Topical JAK Inhibitors for Vitiligo
Tofacitinib cream 2%, a selective JAK3 inhibitor, has shown therapeutic potential for treatment of vitiligo. One of the earliest pilot studies on topical tofacitinib examined the efficacy of tofacitinib cream 2% applied twice daily combined with narrowband UVB therapy 3 times weekly for facial vitiligo.
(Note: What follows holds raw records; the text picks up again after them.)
/-- Closes step `step` of slot `c` (R331). -/
def closeStep (m : Mach) (c step : Nat) : Mach :=
  let m := (openWatches m c).foldl (fun m n => closeSlot m c step n) m
  let m := { m with ass := { m.ass with arrived := m.ass.arrived.filter (fun k => k.ctx != c || step < k.step) } }
  modCtx m c (fun x => { x with closed := some step, closes := satAdd x.closes 1 })

/-- Whether a step is later than the last one closed. -/
def unclosed (x : Ctx) (s : Nat) : Bool := match x.closed with | some q => q < s | none => true

/-- The lowest step of a slot not yet closed whose markers have all arrived: none of its runs is still in progress and none of
its markers is under way. -/
def closable (m : Mach) (c : Nat) : Option Nat :=
  let x := getCtx m c
  let steps := ((m.ass.arrived.filter (fun k => k.ctx == c)).map (·.step)).filter (unclosed x)
  match steps with
  | [] => none
  | s :: ss =>
    let s := ss.foldl min s
    if (inFlight x).any (fun r => r.step ≤ s && !r.ended) || m.ass.markers.any (fun k => k.ctx == c && k.step ≤ s) then none
    else some s

/-- Whether a run with a step number above `s` has been assigned: started, or launched and waiting for the gate. -/
def higherAssigned (x : Ctx) (s : Nat) : Bool :=
  s < x.lastStep.toNat || x.mans.any (fun e => match e.2 with
    | some q => q.nextRun < q.launched && !q.halted && s < nextStep x q
    | none => false)

/-- The step of slot `c` whose close is due: its runs are over, its markers are in, and a later step has been assigned, or the context parks or is
torn down (R331). -/
def closing (m : Mach) (c : Nat) : Option Nat :=
  (closable m c).filter (fun s => higherAssigned (getCtx m c) s || (getCtx m c).el.park.isSome || (getCtx m c).st == .teardown)

/-- STEP_CLOSE: the assayer closes the step of slot `c` that is due, unless that close has stopped (R331, Table 12.3). -/
def stepClose (c : Nat) (m : Mach) : Mach :=
  match closing m c with
  | some s => if m.ass.stopped.any (fun q => q.1 == c) then m else closeStep m c s
  | none => m

/-- CLOSE_TIMEOUT: a close of slot `c` does not finish within 10 ms, its proposal words unacknowledged or its slots not done: it stops, and the runs
of the context stay unstarted (Table 12.3). -/
def closeTimeout (c : Nat) (m : Mach) : Mach :=
  if m.ass.stopped.any (fun q => q.1 == c) then m else
  match (closable m c).or (if proposalsOut m c then (getCtx m c).closed else none) with
  | some s => { m with ass := { m.ass with stopped := m.ass.stopped ++ [(c, s)] } }
  | none => m

/-- Closes every step of a slot that its runs have left, as a save or a park does first (R331, R336). -/
def closeAll (m : Mach) (c : Nat) : Nat → Mach
  | 0 => m
  | k + 1 => match closable m c with
    | some s => closeAll (closeStep m c s) c k
    | none => m

/-- Takes in every summary and marker of a slot that is under way, then closes the steps its runs have left. -/
def settle (m : Mach) (c : Nat) : Mach :=
  let mine := m.ass.sums.filter (fun s => s.ctx == c)
  let a := m.ass
  let m := { m with ass := { a with sums := a.sums.filter (fun s => s.ctx != c), markers := a.markers.filter (fun k => k.ctx != c),
                                    arrived := a.arrived ++ a.markers.filter (fun k => k.ctx == c) } }
  let m := mine.foldl applySum m
  closeAll m c (m.ass.arrived.length + 1)

/-! ### The first run after an opening, an unpark or a remount (R335) -/

/-- The state a PENDING slot takes at a run with step number `step`. -/
def wakeState (w : Watch) (step : Nat) : Nat :=
  match w.loaded with
  | some s => if s = 0 then (if step = 0 then 2 else 3) else s
  | none => if w.late || step = 0 then 2 else 3

/-- The scales a slot with a good entry or without one gives its tensors when it wakes, for scaling 1 and for scaling 2 (R333, R335):
the entry's coarse scale is the one its own scaling chose, the other follows from its history. (DEDUCED, log entry 100) -/
def wakeScales (w : Watch) (good two : Bool) : Nat × Nat :=
  if !good then (pow2Bits 0, pow2Bits 0) else
    let v := { w with st := w.loaded.getD 0 }
    if two then (scaleFor (chosenAmax v 1), w.coarse) else (w.coarse, scaleFor (chosenAmax v 2))

/-- The first run of a context after its slots were opened, or after an unpark or remount, gives each PENDING slot its state
and the scale that state selects (R335, Table 12.4). -/
def wakeWatches (m : Mach) (c step : Nat) : Mach :=
  (openWatches m c).foldl (fun m n =>
    let w := getWatch m n
    if w.st != 1 then m else
      let good := match w.loaded with | some s => s != 0 | none => false
      let two := slotScaling (getCtx m c) n == 2
      let q := wakeScales w good two
      let m := writeCoarse m c n q.1 q.2
      modWatch m n (fun w => { w with st := wakeState w step, loaded := none, coarse := if two then q.2 else q.1 })) m

/-! ### The numerics record (R336) -/

/-- The magic of a numerics record. -/
def numMagic : Nat := 0x4D334153

/-- The entry of one slot (Table 12.6). -/
def recordEntry (n : Nat) (w : Watch) : List Byte :=
  let valid := w.valid.foldl (fun a i => a ||| 1 <<< i) 0
  let st := if w.st = 1 then w.loaded.getD 0 else w.st
  let body := leBytes 2 n ++ leBytes 2 valid ++ leBytes 2 w.silentRun ++ leBytes 2 w.underRun ++ leBytes 8 w.newest ++
    ((List.range 16).map (fun i => leBytes 4 (tget 0 w.hist i))).flatten ++ leBytes 4 w.coarse ++ leBytes 4 w.prop ++ leBytes 1 st ++ leBytes 3 0
  body ++ leBytes 4 (crc32c body)

/-- The slots of a context a record lists: those with a state an entry can carry. -/
def recordSlots (m : Mach) (c : Nat) : List Nat :=
  (openWatches m c).filter (fun n =>
    let w := getWatch m n
    w.st != 1 || (match w.loaded with | some s => s != 0 | none => false))

/-- The last step a record names: the last one closed, or one below the next where none was. (DEDUCED, log entry 100) -/
def recordStep (x : Ctx) : Nat := match x.closed with | some s => s | none => (x.stepCtr - 1).toNat

/-- The numerics record of a slot (Tables 12.5, 12.6). -/
def recordBytes (m : Mach) (c : Nat) : List Byte :=
  let x := getCtx m c
  let ns := recordSlots m c
  let hd := leBytes 4 numMagic ++ leBytes 2 1 ++ leBytes 2 0 ++ leBytes 4 ns.length ++ leBytes 4 x.layout ++ leBytes 8 (recordStep x) ++ leBytes 4 0
  hd ++ leBytes 4 (crc32c hd) ++ (ns.map (fun n => recordEntry n (getWatch m n))).flatten

/-- Whether the header of a record passes for a context whose next step run takes step `next` (R336). -/
def recordHeaderOk (bs : List Byte) (layout next : Nat) : Bool :=
  recNat bs 0 4 == numMagic && recNat bs 4 2 == 1 && recNat bs 28 4 == crc32c (bs.take 28) && recNat bs 12 4 == layout &&
    (recNat bs 16 8 + 1) % 2 ^ 64 == next % 2 ^ 64

/-- Whether an entry is taken: its CRC, its slot, its state. -/
def entryOk (m : Mach) (c : Nat) (e : List Byte) : Bool :=
  recNat e 92 4 == crc32c (e.take 92) && has (openWatches m c) (recNat e 0 2) && 2 ≤ recNat e 88 1 && recNat e 88 1 ≤ 4

/-- Loads one entry into its slot. -/
def loadEntry (m : Mach) (e : List Byte) : Mach :=
  modWatch m (recNat e 0 2) (fun w =>
    { w with st := 1, valid := (List.range 16).filter (tbit (recNat e 2 2)), silentRun := recNat e 4 2, underRun := recNat e 6 2,
             newest := recNat e 8 8, hist := (List.range 16).foldl (fun t i => tset 0 t i (recNat e (16 + 4 * i) 4)) [],
             coarse := recNat e 80 4, prop := recNat e 84 4, loaded := some (recNat e 88 1) })

/-- Loads a record into the slots of a context whose next run takes step `next` (R336): slots without a good entry, or all of them
where the header fails, lose their history and will take REBUILD. The entries taken and rejected are counted. -/
def loadRecordAt (m : Mach) (c next : Nat) (bs : List Byte) : Mach × Nat × Nat :=
  let m := (openWatches m c).foldl (fun m n => modWatch m n (fun w => { w with st := 1, valid := [], loaded := some 0 })) m
  let n := recNat bs 8 4
  if !recordHeaderOk bs (getCtx m c).layout next then (m, 0, n)
  else (List.range n).foldl (fun q i =>
    let e := (bs.drop (32 + 96 * i)).take 96
    if entryOk q.1 c e then (loadEntry q.1 e, q.2.1 + 1, q.2.2) else (q.1, q.2.1, q.2.2 + 1)) (m, 0, 0)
The investigators reported repigmentation of the skin in all 11 patients (which included 4 Asian patients and 1 Hispanic patient), with a mean improvement of 70% in F-VASI score (range, 50%-87%).10 In a nonrandomized cohort study of 16 patients later that year, twice-daily application of tofacitinib cream 2% on facial and nonfacial vitiligo lesions resulted in partial repigmentation in 81.3% of patients: 4 (25%) achieved greater than 90% improvement, 5 (31.3%) achieved improvement of 25% to 75%, and 4 (25%) achieved 5% to 15% improvement.11 The researchers also found that tofacitinib cream 2% was significantly more effective in facial than nonfacial lesions (P=.02).
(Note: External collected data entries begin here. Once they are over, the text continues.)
/-- Writes tile `t` of the copy. -/
def writeCopy (m : Mach) (k : Nat) (g : TwinReg) (t : Nat) (b : TileBuf) : Mach := writeSpan m k g (g.copy + 2048 * t) (copyLen g t) b
/-- Tile `t` of the copy as it stands. -/
def readCopy (m : Mach) (g : TwinReg) (t : Nat) : TileBuf := readSpan m g (g.copy + 2048 * t) (copyLen g t)

/-- The place of the `i`-th tile of a commit in the journal, tiles in order of arrival. (DESIGN CHOICE, log entry 117) -/
def journalAt (g : TwinReg) (i : Nat) : Nat := g.journal + 2048 * i
/-- The place of the pre-image of the `i`-th tile of the commit of a step in the undo area: each commit has a part of the journal's size, by its step.
(DESIGN CHOICE, log entry 117) -/
def undoAt (g : TwinReg) (step i : Nat) : Nat := g.undo + step % max 1 g.depth * g.jbytes + 2048 * i

/-- Whether the tiles of a packet lie in the copy of a registration. -/
def tileFits (g : TwinReg) (pk : Packet) : Bool := pk.addr % 2048 == 0 && pk.addr + pk.data.length ≤ alignUp g.bytes 2048

/-- The registration with the tiles of a step about to come: those of another step never sealed are discarded (R358). What comes before the first seal,
after tiles never sealed, or for a step that does not follow the last commit can only be a resync, and goes straight into the copy (R359). (DEDUCED, log
entry 101) -/
def beginHand (g : TwinReg) (step : Nat) : TwinReg :=
  if !g.inHand.isEmpty && g.hand = step then g else
    { g with hand := step, inHand := [],
             direct := !g.inHand.isEmpty || (match g.last with | some q => (q + 1) % 2 ^ 24 != step | none => true) }

/-- Takes one tile in registration `n`: straight into the copy, or into the journal as far as it holds it (R358, R359). -/
def takeTile (n : Nat) (m : Mach) (q : Nat × TileBuf) : Mach :=
  match tget none m.twins n with
  | none => m
  | some g =>
    let i := (g.inHand.findIdx? (fun e => e.1 == q.1)).getD g.inHand.length
    let hold := fun (m : Mach) (b : TileBuf) => modTwin m n (fun g =>
      { g with inHand := if g.inHand.any (fun e => e.1 == q.1) then g.inHand.map (fun e => if e.1 = q.1 then (q.1, b) else e) else g.inHand ++ [(q.1, b)] })
    if g.direct then hold (writeCopy m n g q.1 q.2) noTile
    else if 2048 * i + copyLen g q.1 ≤ g.jbytes then hold (writeSpan m n g (journalAt g i) (copyLen g q.1) q.2) noTile
    else hold m q.2

/-- Takes the arriving tiles of a packet in registration `n`. -/
def takeTiles (m : Mach) (n : Nat) (g : TwinReg) (pk : Packet) : Mach :=
  let m := modTwin m n (fun g => beginHand g pk.sequence)
  acctAdd ((packetTiles pk).foldl (takeTile n) m) (g.ctx / 4096) 10 pk.data.length

/-- TWIN_TILE (R358, R359); tiles that lie outside the copy are discarded as unmatched. -/
def twinTile (m : Mach) : Mach :=
  twinArrive m 0x38 (fun m pk =>
    match regOf m pk with
    | none => countUnmatched m
    | some (n, g) => if tileFits g pk then takeTiles m n g pk else countUnmatched m)

/-- A packet from a twin to its partner. -/
def twinReply (m : Mach) (g : TwinReg) (opcode addr step : Nat) (data : List Byte) (poison : List Nat) : Mach :=
  acctAdd (sendTagged m (twinPk m (g.ctx / 4096) opcode g.peerM g.peerH addr step data poison)) (g.ctx / 4096) 9 data.length

/-- The tiles in hand with their bytes, from the journal where it holds them. -/
def handTiles (m : Mach) (g : TwinReg) : List (Nat × TileBuf) :=
  g.inHand.zipIdx.map (fun e => (e.1.1, if e.1.2 = noTile then readSpan m g (journalAt g e.2) (copyLen g e.1.1) else e.1.2))

/-- Applies the tiles in hand of registration `n`: a commit, whose pre-images go to its part of the undo area, or a resync, which clears the undo; and
acknowledges (R358, R359). -/
def applyCommit (m : Mach) (n : Nat) (g : TwinReg) (step : Nat) (resync : Bool) : Mach :=
  let ts := handTiles m g
  let undo := !resync && !g.direct
  let m := if undo && g.depth != 0 then
      ts.zipIdx.foldl (fun m e => writeSpan m n g (undoAt g step e.2) (copyLen g e.1.1) (readCopy m g e.1.1)) m else m
  let m := if g.direct then m else ts.foldl (fun m e => writeCopy m n g e.1 e.2) m
  let undos := if undo then ((step, ts.map (·.1)) :: g.undos).take g.depth else []
  twinReply (modTwin m n (fun g => { g with last := some step, undos := undos })) g 0x3A 0 step (padTo 32 (leBytes 8 step)) []

/-- Refuses a commit with the reason of Table 13.4. -/
def refuseCommit (m : Mach) (g : TwinReg) (step why : Nat) : Mach := twinReply m g 0x3B 0 step (padTo 32 (leBytes 8 step ++ leBytes 1 why)) []

/-- TWIN_SEAL: a commit is applied with its undo, or a resync goes into the copy and clears the undo; the twin acknowledges, or
refuses a count that does not match or tiles beyond the journal (R358, R359). -/
def twinSeal (m : Mach) : Mach :=
  twinArrive m 0x39 (fun m pk =>
    let step := recNat pk.data 0 8
    let resync := recNat pk.data 12 1 != 0
    match regOf m pk with
    | none => countUnmatched m
    | some (n, g) =>
      let m := modTwin m n (fun g => { g with inHand := [], direct := false })
      if g.inHand.length != recNat pk.data 8 4 then refuseCommit m g step 2
      else if !resync && g.inHand.any (fun e => e.2 != noTile) then refuseCommit m g step 3
      else applyCommit m n g step resync)

/-- The commit or resync in hand of slot `c` is acknowledged: the context is PROTECTED at its step (R357, R359). -/
def ackCommit (m : Mach) (c : Nat) (s : TwinSrc) (k : Commit) : Mach :=
  let was := (getCtx m c).el.twin
  let held := if was = 1 then 0 else min ((getCtx m c).el.undoHeld + 1) s.depth
  let m := acctAdd (modEl m c (fun y => { y with twin := 2, lastAck := BitVec.ofNat 64 k.step, undoHeld := held })) c 10 32
  let m := match s.tag with | some t => endOp m t 0 0 | none => m
  endCommit m c k

/-- TWIN_ACK: the commit or resync in hand ends; the context is PROTECTED at its step (R357, R359). -/
def twinAck (m : Mach) : Mach :=
  twinArrive m 0x3A (fun m pk =>
    match srcOf m pk with
    | none => countUnmatched m
    | some s =>
      match s.commit with
      | none => m
      | some k => if recNat pk.data 0 8 != k.step then m else ackCommit m (pk.peer / 4096) s k)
While tofacitinib has shown promise in early studies, recent advancements have led to US Food and Drug Administration approval of ruxolitinib cream 1.5%, another topical JAK inhibitor that has undergone robust clinical testing for vitiligo.12-14 Ruxolitinib, a JAK1, JAK2, and JAK3 inhibitor, is the first and only US Food and Drug Administration–approved topical JAK inhibitor for vitiligo.14,15 Two phase 3, double-blind, vehicle-controlled trials of identical design conducted across 101 centers in North America and Europe (TRuE-V1 and TRuE-V2) assessed the efficacy of ruxolitinib cream 1.5% in 674 patients aged 12 years and older with nonsegmental vitiligo covering 10% or lower total BSA.13 In both trials, twice-daily application of topical ruxolitinib resulted in greater facial repigmentation and improvement in F-VASI75 score (ie, a reduction of at least 75% from baseline) at 24 weeks in 29.9% (66/221) and 30.1% (69/222) of patients in TRuE-V1 and TRuE-V2, respectively. Continued application through 52 weeks resulted in F-VASI75 response in 52.6% (91/173) and 48.0% (85/177) of patients in TRuE-V1 and TRuE-V2, respectively. The most frequently reported adverse events were acne (6.3% [14/221] and 6.6% [15/228]), nasopharyngitis (5.4% [12/221] and 6.1% [14/228]), and pruritus (5.4% [12/221] and 5.3% [12/228]). These findings align with prior subgroup analyses of an earlier phase 2 double- blind RCT of ruxolitinib cream 1.5% that indicated similar improvement in vitiligo among patients with differing skin tones.17
There are no additional large-scale RCTs examining topical JAK inhibitors with intentional subanalysis of diverse skin tones.16,17,18 Studies examining topical JAK inhibitors have expanded to be more inclusive, providing hope for the future of topical vitiligo therapeutics for all patients.
Final Thoughts
It is imperative to increase racial/ethnic and skin type diversity in research on JAK inhibitors for vitiligo. While the studies mentioned here are inclusive of an array of races and skin tones, it is crucial that future research continue to expand the number of diverse participants, especially given the increased psychosocial burdens of vitiligo in patients with darker skin types.4 Intentional subgroup analyses across skin tones are vital to characterize and unmask potential differences between lighter and darker skin types. This point was exemplified by a 2024 RCT that investigated ritlecitinib efficacy with biomarker analysis across skin types.19 For patients receiving ritlecitinib 50 mg, IL-9 and IL-22 expression were decreased in darker vs lighter skin tones (P<.05). This intentional and inclusive analysis revealed a potential immunologic mechanism for why darker skin tones respond to JAK inhibitor therapy earlier than lighter skin tones.19
In the expanding landscape of oral and topical JAK inhibitors for vitiligo, continued efforts to assess these therapies across a range of skin tones and racial/ ethnic groups are critical. The efficacy of JAK inhibitors in other populations, including pediatric patients and patients with refractory segmental disease, have been reported.20,21 As larger studies are developed based on the success of individual cases, researchers should investigate the efficacy of JAK inhibitors for various vitiligo subtypes (eg, segmental, nonsegmental) and recalcitrant disease and conduct direct comparisons with traditional treatments across diverse skin tones and racial/ethnic subgroup analyses to ensure broad therapeutic applicability.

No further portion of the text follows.